The river is quite narrow; I can easily see on the other side the small motor boat that is to shuttle the crowd slowly gathering around. It touches either side about every thirty minutes. Finally, it arrives. I climb in, being careful to balance with my pack on. In addition to the young man operating the motor, a young boy works to collect Rs 10 (and a little more for luggage) from each passenger.
We arrive at the other side and disembark. Up a short hill of dry mud, and I begin to see the first signs of tourist hostels and restaurants. It seems Hampi exists purely because of tourism, and I can't help but be disappointed. This trip has taught me that although Uncle Mike and I have been to many of the same places, we seem to be drawn to and satisfied by different facets of these places. It is clear that Hampi is a climber's paradise--it is a tourist town surrounded by boulders and ancient ruins carved out of and into rock. After a day of climbing, the climber can return to his comfortable, cheap hostel, order all types of cuisine at little expense, or buy hashish easily from one of the many dealers whispering in ears trying to make a sale. But this scene is not for me.

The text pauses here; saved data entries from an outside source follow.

/-- The ward's whole-range checks on the addresses a body carries (R48, R49). -/
def State.rangesOk (s : State) (p : PartId) : Body → Bool
  | .memRegister a len _ => s.rangeOk p a len.toNat
  | .memFill a len _ => s.rangeOk p a len.toNat
  | .memCopy src dst len => s.rangeOk p src len.toNat && s.rangeOk p dst len.toNat
  | .xferOut a | .xferIn a => s.rangeOk p a.addr a.len.toNat
  | .progLoad _ a len _ => s.rangeOk p a len.toNat
  | .calLoad _ a len => s.rangeOk p a len.toNat
  | .krLookup a blocks _ => s.rangeOk p a (1024 * blocks.toNat)
  | .krInsert a _ first blocks _ => s.rangeOk p a (1024 * (first.toNat + blocks.toNat))
  | .tokLoad _ a len => len = 0 || s.rangeOk p a len.toNat
  | .reqSubmit a => s.textRange p a.text
  | .reqSource a => s.textRange p a.text
  | .tmbLoad a len _ => s.rangeOk p a len.toNat
  | .tmbRun _ _ _ sched => sched = 0 || s.rangeOk p sched 148
  | _ => true

/-- What a setting's write is checked for before its addressing: FACTORY and slot 0, rights, length, range (R333, R369). -/
def State.settingEarly (s : State) (e : Ep) (id : BitVec 16) (v : List Byte) : Option Nat :=
  match setInfo id with
  | none => none
  | some i =>
    if i.cls = .factory ∨ id = 0x0110#16 then some St.badParameter
    else if !s.mayWrite e i then some St.wardFault
    else if v.length ≠ i.len then some St.badLength
    else if !i.ok v then some St.badParameter
    else none

/-- Rights to the setting a SET_GET or a SET_STORE names, where the machine has it (R45, R336). -/
def State.settingRights (s : State) (e : Ep) : Body → Bool
  | .setGet id => (setInfo id).all fun i => s.mayRead e id i
  | .setStore id => id = 0 || (setInfo id).all fun i => i.cls ≠ .stored || s.mayWrite e i
  | _ => true

/-- Rights on the owner's channel (R45, R70). -/
def State.mayRun (s : State) (e : Ep) (b : Body) : Bool :=
  match e with
  | .kw k => roleMay (s.kwRole k) (opcodeOf b)
  | .op => true

/-- The first check a command fails on arrival: opcode, rights, length, values, ranges; none when it passes. -/
def State.early (s : State) (c : Ctx) (b : Body) : Option Nat :=
  if !opcodeKnown c.ep b then some St.unknownOpcode
  else if !s.mayRun c.ep b then some St.wardFault
  else if c.h.len ≠ bodyLength b then some St.badLength
  else if !paramsOk b || !channelOk c b then some St.badParameter
  else if !s.settingRights c.ep b then some St.wardFault
  else
    match b with
    | .setSet id v => s.settingEarly c.ep id v
    | .setLatch id v => s.settingEarly c.ep id v
    | _ =>
      match c.part? s with
      | some p => if s.rangesOk p b then none else some St.wardFault
      | none => none

/-! ### Running a command -/

/-- Does a command use the partition's own units? Session, settings, diagnostics and operator groups, and the figures of R53,
do not (R321, R322). -/
def usesPart (b : Body) : Bool :=
  let g := opcodeOf b / 256
  !(g = 0 || g = 6 || g = 9 || g = 15 || opcodeOf b = 0x0703)

/-- Refused while a reset of its partition runs, and while the partition waits for a place (R73, R321, R322). -/
def State.unavailable (s : State) (c : Ctx) (b : Body) : Option Nat :=
  match c.part? s with
  | some p =>
    if !usesPart b then none
    else if s.resettingPart p then some St.resetting
    else if ((s.part p).map Part.waiting).getD false then some St.lockedOut
    else none
  | none => none

/-- The handler of each opcode. -/
def runOp (c : Ctx) (b : Body) (s : State) : Res :=
  match b with
  | .hello => opHello c s
  | .sessionOpen a => opSessionOpen c a s
  | .sessionClose => opSessionClose c s
  | .eventAck q => opEventAck c q s
  | .ping => opPing c s
  | .memRegister a len x => opMemRegister c a len x s
  | .memDeregister r => opMemDeregister c r s
  | .qpCreate a => opQpCreate c a s
  | .qpDestroy q => opQpDestroy c q s
  | .memFill a len x => opMemFill c a len x s
  | .memCopy a d len => opMemCopy c a d len s
  | .xferOut a => opXferOut c a s
  | .xferIn a => opXferIn c a s
  | .progLoad g _ _ img => opProgLoad c g img s
  | .calLoad g a len => opCalLoad c g a len s
  | .progStart g => opProgStart c g s
  | .progStop d => opProgStop c d s
  | .progStatus => opProgStatus c s
  | .krLookup a n m => opKrLookup c a n m s
  | .krInsert t k f n x => opKrInsert c t k f n x s
  | .krFetch x d => opKrFetch c x d s
  | .krRelease x => opKrRelease c x s
  | .krUsage x => opKrUsage c x s
  | .tokLoad m a len => opTokLoad c m a len s
  | .reqSubmit a => opReqSubmit c a s
  | .reqSource a => opReqSource c a s
  | .reqCancel t => opReqCancel c t s
  | .reqStatus t => opReqStatus c t s
  | .reqTokens t f n => opReqTokens c t f n s
  | .deltaForget => opDeltaForget c s
  | .cgCreate m t => opCgCreate c m t s
  | .cgDestroy g => opCgDestroy c g s
  | .cgStatus g => opCgStatus c g s
  | .setGet i => opSetGet c i s
  | .setSet i v => opSetSet c i v s
  | .setLatch i v => opSetLatch c i v s
  | .setTurn => opSetTurn c s
  | .setStore i => opSetStore c i s
  | .setDiscard => opSetDiscard c s
  | .pwrState x r => opPwrState c x r s
  | .pwrCap w => opPwrCap c w s
  | .pwrRead => opPwrRead c s
  | .policySet d r p => opPolicySet c d r p s
  | .tmbLoad a len f => opTmbLoad c a len f s
  | .tmbRun n x w a => opTmbRun c n x w a s
  | .tmbResult n d => opTmbResult c n d s
  | .tmbFree n => opTmbFree c n s
  | .diagCounters x u => opDiagCounters c x u s
  | .diagEventsRead f n => opDiagEventsRead c f n s
  | .diagEcho x => opDiagEcho c x s
  | .diagDumpRead d o len => opDiagDumpRead c d o len s
  | .opKeywayReset => opOpKeywayReset c s
  | .opReset u l => opOpReset c u l s
  | .opChannelClear x y => opOpChannelClear c x y s
  | .opShareKeyCreate l => opOpShareKeyCreate c l s
  | .opShareKeyDelete r => opOpShareKeyDelete c r s
  | .opTimeStep => opOpTimeStep c s
  | .opLogRead f n => opOpLogRead c f n s
  | .opServiceStatus => opOpServiceStatus c s
  | .unassigned _ => Res.fail s St.unknownOpcode
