-- ==== Sys2Proof/Certificates/Slice0/Obligations.lean ====
section
/-! DEFINITION. The statements for the provers: one `def Obligations.<Name> : Prop` each, listed in OBLIGATIONS.json. -/

open Sys2Proof Sys2Proof.Machine Sys2Proof.Safety

/-! ### The queue -/

/-- A step takes the command at the front of the queue and is its meaning on the state with the queue's rest; an empty queue
idles (log 1). -/
def Obligations.StepRunsFrontCommand : Prop :=
  (∀ (c : Instr) (rest : List Instr) (s : State), s.pending = c :: rest → step s = exec c { s with pending := rest }) ∧
    ∀ s : State, s.pending = [] → step s = .next s

/-! ### Command packets: admission, sequence, replies -/

/-- Every command packet of a session that arrives in its turn and passes its checks runs its opcode's handler, and is answered
once with the handler's status and body under the epoch in force, the answer being kept in the cache (R58, R60, R61, R64). The
reply of a KR_LOOKUP leaves later (R197); a firmware fault takes a dump first (R73). Where the manual leaves it open, this is
the model's choice (log 64, log 107, log 111). -/
def Obligations.CommandRunsAndIsAnswered : Prop :=
  ∀ (i : Instr) (s : State) (t : Nat) (h : Hdr) (b : Body) (e : Ep) (q : Session),
    packetOf i = some (t, h, b) → Ready s t h b e q →
      ∀ r : Res, runOp (ctxAt s t h b e q) b (arrived s t h b e q.ref) = r → r.later = false →
        r.status ≠ St.internalError → (∀ a n m, b ≠ .krLookup a n m) → Replies i s t h b e q r.s r.status r.body

/-- A packet of a host port that fails admission has no effect but the port's admission count; one whose source or keyway does
not match receives no reply (R46). A packet of wrong form that passes admission is counted and gets no reply; one of an
unknown version gets BAD_VERSION with version 1 in its body (R55, R57). -/
def Obligations.BadPacketsAreCounted : Prop :=
  (∀ (i : Instr) (s : State) (t : Nat) (h : Hdr) (b : Body) (p : HostPortId),
      packetOf i = some (t, h, b) → h.via = .host p → (s.tick t).portLive p = true →
        h.udp.toNat = (s.tick t).rackSet 0x0104#16 →
        (∀ k : KwId, h.keyway.toNat = k.val → ((s.tick t).admits && (s.tick t).speaksFor p h.src k) = false) →
        exec i s = .next ((s.tick t).countAdmission p)) ∧
  ∀ (s : State) (t : Nat) (h : Hdr) (e : Ep), (s.tick t).letIn h = (s.tick t, some e) →
    (∀ f, f = .badMagic ∨ f = .badCrc ∨ f = .badLength ∨ f = .replyOrEvent →
      exec (.protocolError t h f) s = .next ((s.tick t).countProto h.via)) ∧
    ∀ v op, exec (.protocolError t h (.badVersion v op)) s =
      .next ((s.tick t).reply h op.toNat St.badVersion ((s.tick t).hdrEpoch h) [1])

/-- A packet with the SEQ of a cached reply receives that reply again with RETRY set, and runs nothing (R60); one ahead of E by
at most 63 is held (R59); one further ahead receives SEQ_GAP with E; one before the last 256 receives STALE_SEQ. Where the
manual leaves it open, this is the model's choice (log 110). -/
def Obligations.SequenceOutOfTurn : Prop :=
  ∀ (i : Instr) (s : State) (t : Nat) (h : Hdr) (b : Body) (e : Ep) (q : Session),
    packetOf i = some (t, h, b) → (s.tick t).letIn h = (s.tick t, some e) → headerOk e h = true → h.session ≠ 0 →
      (s.tick t).bearing? e h.session.toNat = some q →
      let a := (s.tick t).heard e q.ref h
      let d := (h.seq - q.next).toNat
      (1 ≤ d → d ≤ 63 → (∀ x ∈ q.held, x.hdr.seq ≠ h.seq) →
        exec i s = .next (a.modSession e q.ref fun q =>
          { q with held := q.held ++ [{ hdr := h, body := b, since := a.osc, arrived := a.rackNs }] })) ∧
      (64 ≤ d → d < 2 ^ 31 →
        exec i s = .next (a.reply h (opcodeOf b) St.seqGap (a.hdrEpoch h) (be 4 q.next.toNat))) ∧
      (2 ^ 31 ≤ d → d < 2 ^ 32 - 256 → exec i s = .next (a.reply h (opcodeOf b) St.staleSeq (a.hdrEpoch h) [])) ∧
      ∀ r st, 2 ^ 32 - 256 ≤ d → (q.replies.find? fun r => r.seq = h.seq) = some r → r.status = some st →
        exec i s = .next (a.resend h r st)

/-- Session 0 keeps no sequence: an opcode marked S is answered at once, any other assigned one receives NO_SESSION (R65).
SESSION_OPEN on session 0 of either channel: a new nonce opens the next free number with E = 1 and its cut, by default that of the
keyway; a nonce opened in the last 10 s returns its number again without opening (R58, R70, R71, R133). Where the manual leaves it open, this is the model's choice (log
106, log 107). -/
def Obligations.SessionZeroCompletes : Prop :=
  (∀ (i : Instr) (s : State) (t : Nat) (h : Hdr) (b : Body) (e : Ep),
      packetOf i = some (t, h, b) →
        (ReadyZero s t h b e → ∀ r : Res, runOp (ctxZero s t h e) b (s.tick t) = r → r.status ≠ St.internalError →
          exec i s = .next (r.s.reply h (opcodeOf b) r.status ((s.tick t).hdrEpoch h) r.body)) ∧
        ((s.tick t).letIn h = (s.tick t, some e) → headerOk e h = true → h.session = 0 → opcodeKnown e b = true →
          isSessionless b = false →
          exec i s = .next ((s.tick t).reply h (opcodeOf b) St.noSession ((s.tick t).hdrEpoch h) (List.replicate 9 0)))) ∧
  ∀ (s : State) (t : Nat) (h : Hdr) (a : OpenArgs) (e : Ep), ReadyZero s t h (.sessionOpen a) e →
    let b := s.tick t
    let w := b.endp e
    let cut : BitVec 32 := match e with
      | .kw k => if a.cut = 0 then BitVec.ofNat 32 (b.setNum 0x0105#16 (.kw k)) else a.cut
      | .op => 0
    let again := w.sessions.find? fun q => q.nonce = a.nonce && decide (b.osc - q.openedAt ≤ 10000000000)
    (∀ q, again = some q → exec (.sessionOpen t h a) s = .next (b.reply h 0x0002 St.ok (b.hdrEpoch h) (be 2 q.num))) ∧
    (∀ n, again = none → (e ≠ .op → cutWellFormed cut = true ∧ Config.cuts.contains cut = true) →
      w.sessions.length < 1024 → w.nextNumber = some n →
      ∃ u q, exec (.sessionOpen t h a) s = .next u ∧ u.bearing? e n = some q ∧ q.num = n ∧ q.serial = w.opened ∧ q.next = 1 ∧
        q.cut = cut ∧ q.model = a.model ∧ q.nonce = a.nonce ∧ q.evAddr = a.evAddr ∧ q.evPort = a.evPort ∧
        q.eventsAll = a.flags.getLsbD 0 ∧ q.replies = [] ∧ (u.endp e).lastNum = n ∧ u.hbm = s.hbm ∧ u.parts = s.parts ∧
        u.cfg = s.cfg ∧
        (w.resetOwed = false → u.out = s.out ++ [replyPacket b h 0x0002 St.ok (be 2 n)] ∧
          ∀ x : Session, x ∈ w.sessions → x ∈ (u.endp e).sessions))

Nonetheless, I am still a bit ill with my lung infection contracted while at the ashram, and I reckon this will be an easy place to get some rest. The pace is relaxed, I'm surrounded by more tourists than Indians, and there's not too much to see, so I don't feel like I'm missing out. Plus, rooming here is very cheap, as most of the rooms are thatched-roof bungalows or huts.
I walk down a long dirt road lined with places to stay and eat. I try to find a place to stay, but many are full. Finally, near the end of the road, I take a right onto a side road, and find a small cluster of thatched-roof bungalows. All but one are vacant, and I stay here. It is one of the cheapest places I've stayed, so I feel good about using Hampi as a resting location.
The only other person staying at this same place is a man who has been coming here since before Hampi was on the tourist trail. I think he's German, if I remember correctly. He is a rock climber and, apparently, an old hippie. He's very angry that Hampi has sold out, and is preparing to go into nature for a while, away from the impurity that Hampi has become. I don't like his energy, but he's the only person I have to talk with. The man running the hotel (who takes my money, sweeps the bungalow with a broom of straw, and makes sure I have a mosquito net) seems to indicate his wife is sick. Something with her lungs. I wonder if we have the same thing. The angry climber said she used to make wonderful meals, but she can't this time around.